Lyon College’s Mortar Board chapter hosted the annual Student Creative Arts and Research Forum (SCARF), where students present their creative projects and research for a chance to win cash prizes and much more. All presenters receive Lyon College scarves and the chance to work with a faculty advisor to develop their research and presentation for the forum.
Before awards were announced, Lyon President Joey King delivered a keynote speech explaining why events like SCARF and a liberal arts education go hand-in-hand to benefit students. A liberal arts education teaches students to be creative, and creativity is “what drives human civilization.”
“The reality is, we don’t teach you to [be creative]; we enable you to have experiences where you learn to do it, where you become comfortable to do it,” King said.
“If we value creative work, it has to be reflective in our institutional priorities, and I think more and more so we’re making that. The students who were participating today are the concrete example of what that means and what the outcomes can be.”
Following King, senior Jordan Trant spoke on her experience with research and SCARF.
“Research is more than just forty hours in lab… it’s also learning how to stand up in front of people and talk about the research,” she said. “Research also gives you the amazing ability to travel.

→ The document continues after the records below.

-- ==== Sys2Proof/Machine/KernelRows.lean ====
section
/-!
DEFINITION. The commands of the kernel engines: start, stop, attention, streams, deadlines, hardware loops, and one command for
each instruction of the three slots, which issues the bundle that holds it.
-/

namespace Sys2Proof.Machine

def execKrnStart (who : Requester) (g : Nat) (ie0 : Bool) (s : State) : Result :=
  .next (s.regAccess who .KRN_CTRL g (krnCtrlOp g (BitVec.ofNat 32 (1 + 4 * b2n ie0))))

def execKrnStop (who : Requester) (g : Nat) (ie0 : Bool) (s : State) : Result :=
  .next (s.regAccess who .KRN_CTRL g (krnCtrlOp g (BitVec.ofNat 32 (2 + 4 * b2n ie0))))

/-- KRN_ATTN_SET (R161). -/
def krnAttnSetOp (g : Nat) (s : State) : State := s.krnLatch g 0

def execKrnAttnSet (who : Requester) (g : Nat) (s : State) : Result :=
  .next (s.regAccess who .KRN_ATTN_SET g (krnAttnSetOp g))

/-- ATTENTION_DIVERT (R162): from the cc after the one the cause was latched in, so that the first handler bundle issues in the
second. -/
def divertOp (g : Nat) (s : State) : State :=
  let x := s.krn! g
  if s.krnRuns g && s.krnAttention g && decide (x.latchedAt < s.now) then
    let pc := s.krnPc g
    let st := s.kstat g
    let s := (s.setReg .KRN_IPC g (BitVec.ofNat 32 pc)).setReg .KRN_ISTAT g (BitVec.ofNat 32 st)
    let s := (s.setBit .KRN_KSTAT g 3 false).setBit .KRN_KSTAT g 4 true
    (s.setKrnPc g (s.fld .KRN_VEC g 12 0)).setKrn g { x with nextCc := s.now + 1 }
  else s

def execAttentionDivert (dt g : Nat) (s : State) : Result := .next (divertOp g (s.pass dt))

def execKrnInWord (dt g i : Nat) (w : Word) (s : State) : Result := .next (krnInWordOp g i w (s.pass dt))

/-- KRN_IN_CFG (R153, R154, R166): SRC, GATE, TSEL and RSEL only while the engine is halted; the stream is emptied. -/
def krnInCfgOp (g i : Nat) (v : Word) (s : State) : State :=
  let r := 2 * g + i
  let src := bits v 2 0
  if 4 < src ∨ ((src = 1 ∨ src = 2) ∧ 15 < bits v 11 4) ∨ 64 < bits v 22 16 then s.krnResult g Code.range
  else
    let locked := s.krnRuns g && bits v 13 0 != s.fld .KRN_IN_CFG r 13 0
    let s := s.setFld .KRN_IN_CFG r 22 16 (bits v 22 16)
    let s := if s.krnRuns g then s else s.setFld .KRN_IN_CFG r 13 0 (bits v 13 0)
    (s.setKrnIn g i []).krnResult g (if locked then Code.locked else Code.ok)

def execKrnInCfgWrite (who : Requester) (g i : Nat) (v : Word) (s : State) : Result :=
  .next (s.regAccess who .KRN_IN_CFG (2 * g + i) (krnInCfgOp g i v))

def execKrnDeadlineMiss (dt g t : Nat) (s : State) : Result := .next (krnMissOp g t (s.pass dt))

/-- HARDWARE_LOOP_END (R158): the bundle at the PC issues, if at its end a loop count reaches 0 and execution leaves the
body. -/
def execHardwareLoopEnd (dt g : Nat) (s : State) : Result :=
  let s := s.pass dt
  .next (if s.loopEnds g then s.krnIssue g (fun _ => true) else s)

/-- A bundle with opcode `n` in its M, A or C slot. -/
def mIs (n : Nat) (w : BitVec 64) : Bool := KB.mop w == n
def aIs (n : Nat) (w : BitVec 64) : Bool := KB.aop w == n
def cIs (n : Nat) (w : BitVec 64) : Bool := KB.cop w == n

/-- A NOP in any slot, or no instruction at all because the bundle is refused. -/
def hasNop (w : BitVec 64) : Bool := mIs 0 w || aIs 0 w || cIs 0 w || bundleRefused w true

def execKrnNop (dt g : Nat) (s : State) : Result := .next ((s.pass dt).krnIssue g hasNop)

/-! ### M slot (R171) -/

def execCmac (dt g : Nat) (s : State) : Result := .next ((s.pass dt).krnIssue g (mIs 0x01))
def execCmsu (dt g : Nat) (s : State) : Result := .next ((s.pass dt).krnIssue g (mIs 0x02))
def execCmul (dt g : Nat) (s : State) : Result := .next ((s.pass dt).krnIssue g (mIs 0x03))
def execMag2 (dt g : Nat) (s : State) : Result := .next ((s.pass dt).krnIssue g (mIs 0x04))
def execAld (dt g : Nat) (s : State) : Result := .next ((s.pass dt).krnIssue g (mIs 0x05))
def execAldw (dt g : Nat) (s : State) : Result := .next ((s.pass dt).krnIssue g (mIs 0x06))
def execKrnShlAcc (dt g : Nat) (s : State) : Result := .next ((s.pass dt).krnIssue g (mIs 0x07))
def execKrnShrAcc (dt g : Nat) (s : State) : Result := .next ((s.pass dt).krnIssue g (mIs 0x08))
def execTrn (dt g : Nat) (s : State) : Result := .next ((s.pass dt).krnIssue g (mIs 0x09))
def execNorm (dt g : Nat) (s : State) : Result := .next ((s.pass dt).krnIssue g (mIs 0x0A))
def execExpb (dt g : Nat) (s : State) : Result := .next ((s.pass dt).krnIssue g (mIs 0x0B))
def execCconj (dt g : Nat) (s : State) : Result := .next ((s.pass dt).krnIssue g (mIs 0x0C))
def execKrnShlCplx (dt g : Nat) (s : State) : Result := .next ((s.pass dt).krnIssue g (mIs 0x0D))
def execKrnShrCplx (dt g : Nat) (s : State) : Result := .next ((s.pass dt).krnIssue g (mIs 0x0E))
def execCthr (dt g : Nat) (s : State) : Result := .next ((s.pass dt).krnIssue g (mIs 0x0F))
def execMov (dt g : Nat) (s : State) : Result := .next ((s.pass dt).krnIssue g (mIs 0x10))

/-! ### A slot (R176) -/

def execLd (dt g : Nat) (s : State) : Result := .next ((s.pass dt).krnIssue g (aIs 0x1))
def execSt (dt g : Nat) (s : State) : Result := .next ((s.pass dt).krnIssue g (aIs 0x2))
def execSta (dt g : Nat) (s : State) : Result := .next ((s.pass dt).krnIssue g (aIs 0x3))
def execLdx (dt g : Nat) (s : State) : Result := .next ((s.pass dt).krnIssue g (aIs 0x4))
def execStx (dt g : Nat) (s : State) : Result := .next ((s.pass dt).krnIssue g (aIs 0x5))
def execRds (dt g : Nat) (s : State) : Result := .next ((s.pass dt).krnIssue g (aIs 0x6))
def execWrs (dt g : Nat) (s : State) : Result := .next ((s.pass dt).krnIssue g (aIs 0x7))
def execLdp (dt g : Nat) (s : State) : Result := .next ((s.pass dt).krnIssue g (aIs 0x8))
def execLdm (dt g : Nat) (s : State) : Result := .next ((s.pass dt).krnIssue g (aIs 0x9))
def execLdl (dt g : Nat) (s : State) : Result := .next ((s.pass dt).krnIssue g (aIs 0xA))
def execLdb (dt g : Nat) (s : State) : Result := .next ((s.pass dt).krnIssue g (aIs 0xB))
def execModp (dt g : Nat) (s : State) : Result := .next ((s.pass dt).krnIssue g (aIs 0xC))

/-! ### C slot (R179) -/

def execKrnHalt (dt g : Nat) (s : State) : Result := .next ((s.pass dt).krnIssue g (cIs 0x01))
def execKrnBr (dt g : Nat) (s : State) : Result := .next ((s.pass dt).krnIssue g (cIs 0x02))
def execKrnBrc (dt g : Nat) (s : State) : Result := .next ((s.pass dt).krnIssue g (cIs 0x03))
def execKrnLoop (dt g : Nat) (s : State) : Result := .next ((s.pass dt).krnIssue g (cIs 0x04))
def execLoopr (dt g : Nat) (s : State) : Result := .next ((s.pass dt).krnIssue g (cIs 0x05))
def execRti (dt g : Nat) (s : State) : Result := .next ((s.pass dt).krnIssue g (cIs 0x06))
def execDec (dt g : Nat) (s : State) : Result := .next ((s.pass dt).krnIssue g (cIs 0x07))
def execEi (dt g : Nat) (s : State) : Result := .next ((s.pass dt).krnIssue g (cIs 0x08))
def execDi (dt g : Nat) (s : State) : Result := .next ((s.pass dt).krnIssue g (cIs 0x09))
def execClrgx (dt g : Nat) (s : State) : Result := .next ((s.pass dt).krnIssue g (cIs 0x0A))

end Sys2Proof.Machine
end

I’ve been to a lot of conferences… It’s a great way to broaden your horizons.”
Trant also acknowledged faculty’s role in student research.
“I also wanted to thank the faculty in the room for always involving us undergraduates in your research or encouraging us to do our own projects,” she said. “It really has a meaningful impact on our education to be able to do research and have a close relationship with the faculty member who encourages us to do our best.”
Presenters can participate in poster presentations or oral presentations under the subjects of arts and performance; humanities; and research.
In the poster presentations category, Kendra Bell won first place in arts and performance for her poster: “A Performance of Beckett One-Acts”; Katie Cruse won runner-up in humanities for her poster: “The Relationship Between Aesthetics and Worldviews”; Hannah Smithee won first place for her poster: “The Effects of Racism on Support for Capital Punishment: A Look at U.S. State Demographics”;
Hannah Zang and Luke Shackelford won runner-up in research for their poster: “Mutational Analyses of a Factor Promoting Cytoplasmic Ribosome Maturation in S.cerevisiae”; Jordan Trant won first place in research for her poster: “Development of a Mathematical Model for Computing the Number of Geometrical Isomers of Octahedral Transition Metal Complexes.”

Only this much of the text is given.